# Show and Tell



## T-Man

First up is an 593 Signal Tower. Complete with a light!






























I painted the interior and just cleaned the sides. The roof, base and steps were painted.


----------



## T-Man

*The 628 Log Car*

Just a little cleaning. This car has a latch and knuckle coupler. All it needed was some cleaning. I repainted the metal bands.


----------



## Big Ed

The tower looks like new T.:thumbsup:

Is that all metal?


----------



## tjcruiser

T-Man,

Nice looking tower ... excellent choice of color for the roof ... has a copper patina look. Goes nice with the red, too.

TJ


----------



## Reckers

Great work, Bob---I can't imagine where you find the time to do all the work you do!


----------



## T-Man

The building is all metal. The windows are plastic sheets. 

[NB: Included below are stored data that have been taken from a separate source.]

/-- R144, R147, R148: logical operations, counts, reversal and bit fields, said bit by bit. -/
def Obligations.BitOperations : Prop :=
  ∀ (s : State) (c : Cx), s.cx? = some c → ∀ (ty : Ty) (sgn : Bool) (p : Pred) (a b x ins off len : Opnd), ty ≠ tyDyn → 0 < ty.width →
    let w := ty.width
    let two (i : Instr) (f : Bool → Bool → Bool) : Prop := ∃ g : Nat → Nat → Nat,
      (∀ u v, u < 2 ^ w → v < 2 ^ w → g u v < 2 ^ w ∧ ∀ j < w, (g u v).testBit j = f (u.testBit j) (v.testBit j)) ∧
      LaneResult s c i (c.under p ty fun t => map2 ty g (c.rd ty t a) (c.rd ty t b))
    let one (i : Instr) (spec : Nat → Nat → Prop) : Prop := ∃ g : Nat → Nat, (∀ u, u < 2 ^ w → spec u (g u)) ∧
      LaneResult s c i (c.under p ty fun t => map1 ty g (c.rd ty t a))
    two (.and ty p a b) (· && ·) ∧ two (.or ty p a b) (· || ·) ∧ two (.xor ty p a b) Bool.xor ∧
    one (.not ty p a) (fun u v => v < 2 ^ w ∧ ∀ j < w, v.testBit j = !u.testBit j) ∧
    one (.brev ty p a) (fun u v => v < 2 ^ w ∧ ∀ j < w, v.testBit (w - 1 - j) = u.testBit j) ∧
    one (.clz ty p a) (fun u v => v ≤ w ∧ (∀ j < w, w - v ≤ j → u.testBit j = false) ∧ (v < w → u.testBit (w - 1 - v) = true)) ∧
    one (.popc ty p a) (fun u v => v = ((List.range w).filter u.testBit).length) ∧
    (∃ g : Nat → Nat → Nat → Nat,
      (∀ u o l, let o' := min o w; let l' := min l (w - o'); u < 2 ^ w → g u o l < 2 ^ w ∧ ∀ j < w, (g u o l).testBit j =
        if j < l' then u.testBit (o' + j) else sgn && 0 < l' && u.testBit (o' + l' - 1)) ∧
      LaneResult s c (.bfx ty sgn p x off len)
        (c.under p ty fun t => BitVec.ofNat 64 (g ((c.rd ty t x).toNat % 2 ^ w) (c.rd32 t off) (c.rd32 t len)))) ∧
    ∃ g : Nat → Nat → Nat → Nat → Nat,
      (∀ u v o l, let o' := min o w; let l' := min l (w - o'); u < 2 ^ w → g u v o l < 2 ^ w ∧ ∀ j < w, (g u v o l).testBit j =
        if o' ≤ j ∧ j < o' + l' then v.testBit (j - o') else u.testBit j) ∧
      (ty.bits = w → w ≤ 64 → LaneResult s c (.bfi ty p x ins off len)
        (c.under p ty fun t => BitVec.ofNat 64 (g (c.rd ty t x).toNat (c.rd ty t ins).toNat (c.rd32 t off) (c.rd32 t len))))

/-- R149-R153, R29: comparison, address, conversion and constants. -/
def Obligations.CompareAddressConvert : Prop :=
  ∀ (s : State) (c : Cx), s.cx? = some c → ∀ (ty : Ty) (cond : Cond) (sgn sat : Bool) (p : Pred) (a b : Opnd) (shift : Fin 8), ty ≠ tyDyn →
    let w := ty.width
    LaneResult s c (.cmp ty cond sgn p a b) (c.under p tyP fun t =>
      let x := readInt sgn w (c.rd ty t a).toNat
      let y := readInt sgn w (c.rd ty t b).toNat
      boolBits (match cond with
        | .eq => decide (x = y) | .ne => decide (x ≠ y) | .lt => decide (x < y) | .le => decide (x ≤ y) | .gt => decide (y < x) | .ge => decide (y ≤ x))) ∧
    LaneResult s c (.lea sgn p a b shift) (c.under p tyB64 fun t =>
      let i := c.val tyB64 t b
      let e : Int := if Ty.ofCode i.tag = tyB64 then i.bits.toNat else readInt sgn 32 i.bits.toNat
      BitVec.ofInt 64 ((c.rd tyB64 t a).toNat + e * 2 ^ shift.val)) ∧
    LaneResult s c (.cvti ty sgn sat p a) (c.under p ty fun t =>
      let u := c.tagOf t a
      packElems ty ((elems u (c.rd u t a)).map fun e => fitInt sgn sat w (readInt (sgn || u.fmt = .i4) u.width e))) ∧
    LaneResult s c (.cst ty a) (c.under none ty fun t => packElems ty (elems ty (c.rd ty t a)))

/-- R42: the value each selector reads. -/
def Obligations.SpecialValues : Prop :=
  ∀ (s : State) (c : Cx) (l : Launch), s.cx? = some c → s.launch? c.w.asid c.w.lseq = some l → ∀ (ty : Ty), ty ≠ tyDyn →
    let read (sel : Fin 14) (f : Thread → W64) : Prop := LaneResult s c (.sreg ty sel) (c.under none ty f)
    let widths := (List.range 6).map fun i => field (l.word 1) (6 * i) 6
    read 0 (fun t => BitVec.ofNat 64 t.lane) ∧ read 1 (fun _ => BitVec.ofNat 64 c.w.widx) ∧ read 2 (fun t => t.wid) ∧
    (∀ i : Fin 6, read ⟨3 + i.val, by omega⟩ fun t =>
      BitVec.ofNat 64 (field t.wid.toNat ((widths.take i.val).foldl (· + ·) 0) (widths.getD i.val 0) % 2 ^ 32)) ∧
    read 9 (fun _ => if siteOf c.iss.core % 2 = 1 then 1 else 0) ∧ read 10 (fun _ => BitVec.ofNat 64 (c.iss.core % 192)) ∧
    read 11 (fun _ => BitVec.ofNat 64 (c.iss.core / 192)) ∧ read 12 (fun _ => BitVec.ofNat 64 (s.wg c.w.wg).nwarps) ∧
    read 13 (fun _ => BitVec.ofNat 64 c.w.gmember)

/-- R189, R194: select takes one of two values; mrd reads a mask. -/
def Obligations.SelectAndMaskRead : Prop :=
  ∀ (s : State) (c : Cx), s.cx? = some c → ∀ (ty : Ty) (p : Pred) (x a b : Opnd) (k : Fin 12) (h : Fin 2),
    (ty ≠ tyDyn → LaneResult s c (.select ty p x a b) (c.under p ty fun t => if c.rdP t x then c.rd ty t a else c.rd ty t b)) ∧
    PolyResult s c (.select tyDyn p x a b) p tyDyn (fun _ => true) (fun t => [c.val tyDyn t a, c.val tyDyn t b]) id
      (fun _ t => if c.rdP t x then (c.val tyDyn t a).bits else (c.val tyDyn t b).bits) ∧
    LaneResult s c (.mrdP k) (c.under none tyP fun t => if (c.w.mask k).getLsbD t.lane then 1 else 0) ∧
    LaneResult s c (.mrdB64 k h) (c.under none tyB64 fun _ => (c.w.mask k).extractLsb' (64 * h.val) 64)

/-! ## Floating-point instructions -/

/-- R94, R95, R159-R161: the exact value rounded once, each thread in its own format; FORMAT where the tags fail the check. -/
def Obligations.FloatArithmetic : Prop :=
  ∀ (s : State) (c : Cx), s.cx? = some c → ∀ (ty : Ty) (sat rz : Bool) (p : Pred) (a b d : Opnd),
    let v (o : Opnd) (t : Thread) : Val := c.val ty t o
    let two (i : Instr) (op : XR → XR → XR) : Prop :=
      PolyResult s c i p ty Ty.float (fun t => [v a t, v b t]) id fun u t =>
        map2 u (fun x y => fround u.fmt sat rz (op (fdec u.fmt x) (fdec u.fmt y))) (c.rd u t a) (c.rd u t b)
    two (.fadd ty sat rz p a b) XR.add ∧ two (.fsub ty sat rz p a b) (fun x y => x.add y.neg) ∧ two (.fmul ty sat rz p a b) XR.mul ∧
    (PolyResult s c (.fma ty sat rz p a b d) p ty Ty.float (fun t => [v a t, v b t, v d t]) id fun u t =>
      map3 u (fun x y z => fround u.fmt sat rz (((fdec u.fmt x).mul (fdec u.fmt y)).add (fdec u.fmt z))) (c.rd u t a) (c.rd u t b) (c.rd u t d)) ∧
    (ty ≠ tyDyn →
      LaneResult s c (.fdiv ty sat rz p a b)
        (c.under p ty fun t => map2 ty (fun x y => fround ty.fmt sat rz ((fdec ty.fmt x).div (fdec ty.fmt y))) (c.rd ty t a) (c.rd ty t b)) ∧
      LaneResult s c (.fsqrt ty sat rz p a) (c.under p ty fun t => map1 ty (fun x => fround ty.fmt sat rz (fdec ty.fmt x).sqrt) (c.rd ty t a)) ∧
      LaneResult s c (.frcp ty sat rz p a)
        (c.under p ty fun t => map1 ty (fun x => fround ty.fmt sat rz (XR.one.div (fdec ty.fmt x))) (c.rd ty t a)))

/-- R161, R86, R89: what the exact arithmetic gives for special values and zeros, and that a NaN rounds to the format's one NaN; for every
float format. -/
def Obligations.FloatSpecialValues : Prop :=
  (∀ (x : XR), XR.nan.add x = .nan ∧ x.add .nan = .nan ∧ XR.nan.mul x = .nan ∧ x.mul .nan = .nan ∧ XR.nan.div x = .nan ∧ x.div .nan = .nan) ∧
  (XR.inf false).add (.inf true) = .nan ∧ (∀ n d e g, (XR.fin g 0 d e).mul (.inf n) = .nan) ∧ (∀ m n, (XR.inf m).div (.inf n) = .nan) ∧
  (∀ g h d d' e e', (XR.fin g 0 d e).div (.fin h 0 d' e') = .nan) ∧
  (∀ g h n d d' e e', 0 < n → (XR.fin g n d e).div (.fin h 0 d' e') = .inf (Bool.xor g h)) ∧
  (∀ n d e, 0 < n → (XR.fin true n d e).sqrt = .nan) ∧ (XR.inf true).sqrt = .nan ∧ (∀ d e, (XR.fin true 0 d e).sqrt.isNeg = true) ∧
  (∀ (f : Fmt) (sat rz : Bool), f.isFloat = true → fround f sat rz .nan = (ffOf f).qnan)

/-- R162, R163, R165, R166: the lesser and the greater operand, the sign operations, rounding to an integral value, and scaling.
R164, R170: comparison and class of single elements. -/
def Obligations.FloatSelectionCompareClass : Prop :=
  (∀ (s : State) (c : Cx), s.cx? = some c → ∀ (ty : Ty) (sat rz : Bool) (mode : RndMode) (p : Pred) (a b : Opnd),
    let v (o : Opnd) (t : Thread) : Val := c.val ty t o
    let two (i : Instr) (g : Fmt → Nat → Nat → Nat) : Prop :=
      PolyResult s c i p ty Ty.float (fun t => [v a t, v b t]) id fun u t => map2 u (g u.fmt) (c.rd u t a) (c.rd u t b)
    let one (i : Instr) (g : Fmt → Thread → Nat → Nat) : Prop :=
      PolyResult s c i p ty Ty.float (fun t => [v a t]) id fun u t => map1 u (g u.fmt t) (c.rd u t a)
    let below (x y : XR) : Bool := x.lt y || (x.eq y && x.isNeg)
    two (.fmin ty p a b) (fun f x y =>
      match (fdec f x).isNan, (fdec f y).isNan with
      | true, true => (ffOf f).qnan | true, false => y | false, true => x
      | false, false => if below (fdec f x) (fdec f y) then x else y) ∧
    two (.fmax ty p a b) (fun f x y =>
      match (fdec f x).isNan, (fdec f y).isNan with
      | true, true => (ffOf f).qnan | true, false => y | false, true => x
      | false, false => if below (fdec f x) (fdec f y) then y else x) ∧
    one (.fabs ty p a) (fun f _ x => x % 2 ^ (f.width - 1)) ∧
    one (.fneg ty p a) (fun f _ x => if x < 2 ^ (f.width - 1) then x + 2 ^ (f.width - 1) else x - 2 ^ (f.width - 1)) ∧
    one (.frnd ty mode p a) (fun f _ x => match fdec f x with
      | .fin neg num den e =>
        let k : Nat := match mode with | .ne => 0 | .rz => 1 | .rp => 2 | .rm => 3
        fround f false false (.fin neg (roundInt k neg num den e).natAbs 1 0)
      | .inf _ => x
      | .nan => (ffOf f).qnan) ∧
    one (.fldx ty sat rz p a b) (fun f t x => match fdec f x with
      | .fin neg num den e =>
        if num = 0 then x else fround f sat rz (.fin neg num den (e + max (-5000) (min 5000 (toSigned 32 (c.rd32 t b)))))
      | .inf _ => x
      | .nan => (ffOf f).qnan)) ∧
  ∀ (s : State) (c : Cx), s.cx? = some c → ∀ (ty : Ty) (cond : FCond) (p : Pred) (a b : Opnd),
    (CheckedResult s c (.fcmp ty cond p a b) p (fun t => (laneTy ty Ty.floatX1 [c.val ty t a, c.val ty t b]).isNone) evFormat
      (c.under p tyP fun t =>
        let u := (laneTy ty Ty.floatX1 [c.val ty t a, c.val ty t b]).getD ty
        let x := fdec u.fmt (c.rd u t a).toNat
        let y := fdec u.fmt (c.rd u t b).toNat
        let nan := x.isNan || y.isNan
        boolBits (match cond with
          | .eq => !nan && x.eq y | .ne => nan || !x.eq y | .lt => !nan && x.lt y | .le => !nan && (x.lt y || x.eq y)
          | .gt => !nan && y.lt x | .ge => !nan && (y.lt x || x.eq y) | .ord => !nan | .uno => nan))) ∧
    CheckedResult s c (.fclass ty p a) p (fun t => (laneTy ty Ty.floatX1 [c.val ty t a]).isNone) evFormat
      (c.under p tyB32 fun t =>
        let u := (laneTy ty Ty.floatX1 [c.val ty t a]).getD ty
        BitVec.ofNat 64 (fclassElem u.fmt (c.rd u t a).toNat))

The side paint is different from the rest. Reminds me of the old metal kitchen cabinet finish. I decided to leave it. I did paint the handrail brown. The roof is a Wallmart Kelly Green but comes out a blue green. The paint is out of production. I saw some leftover stock at 1.22 a can. I am currently going through a sticker shock for spray cans. Now 3.25 and up for colors. Black and white are still available, WHEW!

It is a classy building and is found in the 1951 catalog.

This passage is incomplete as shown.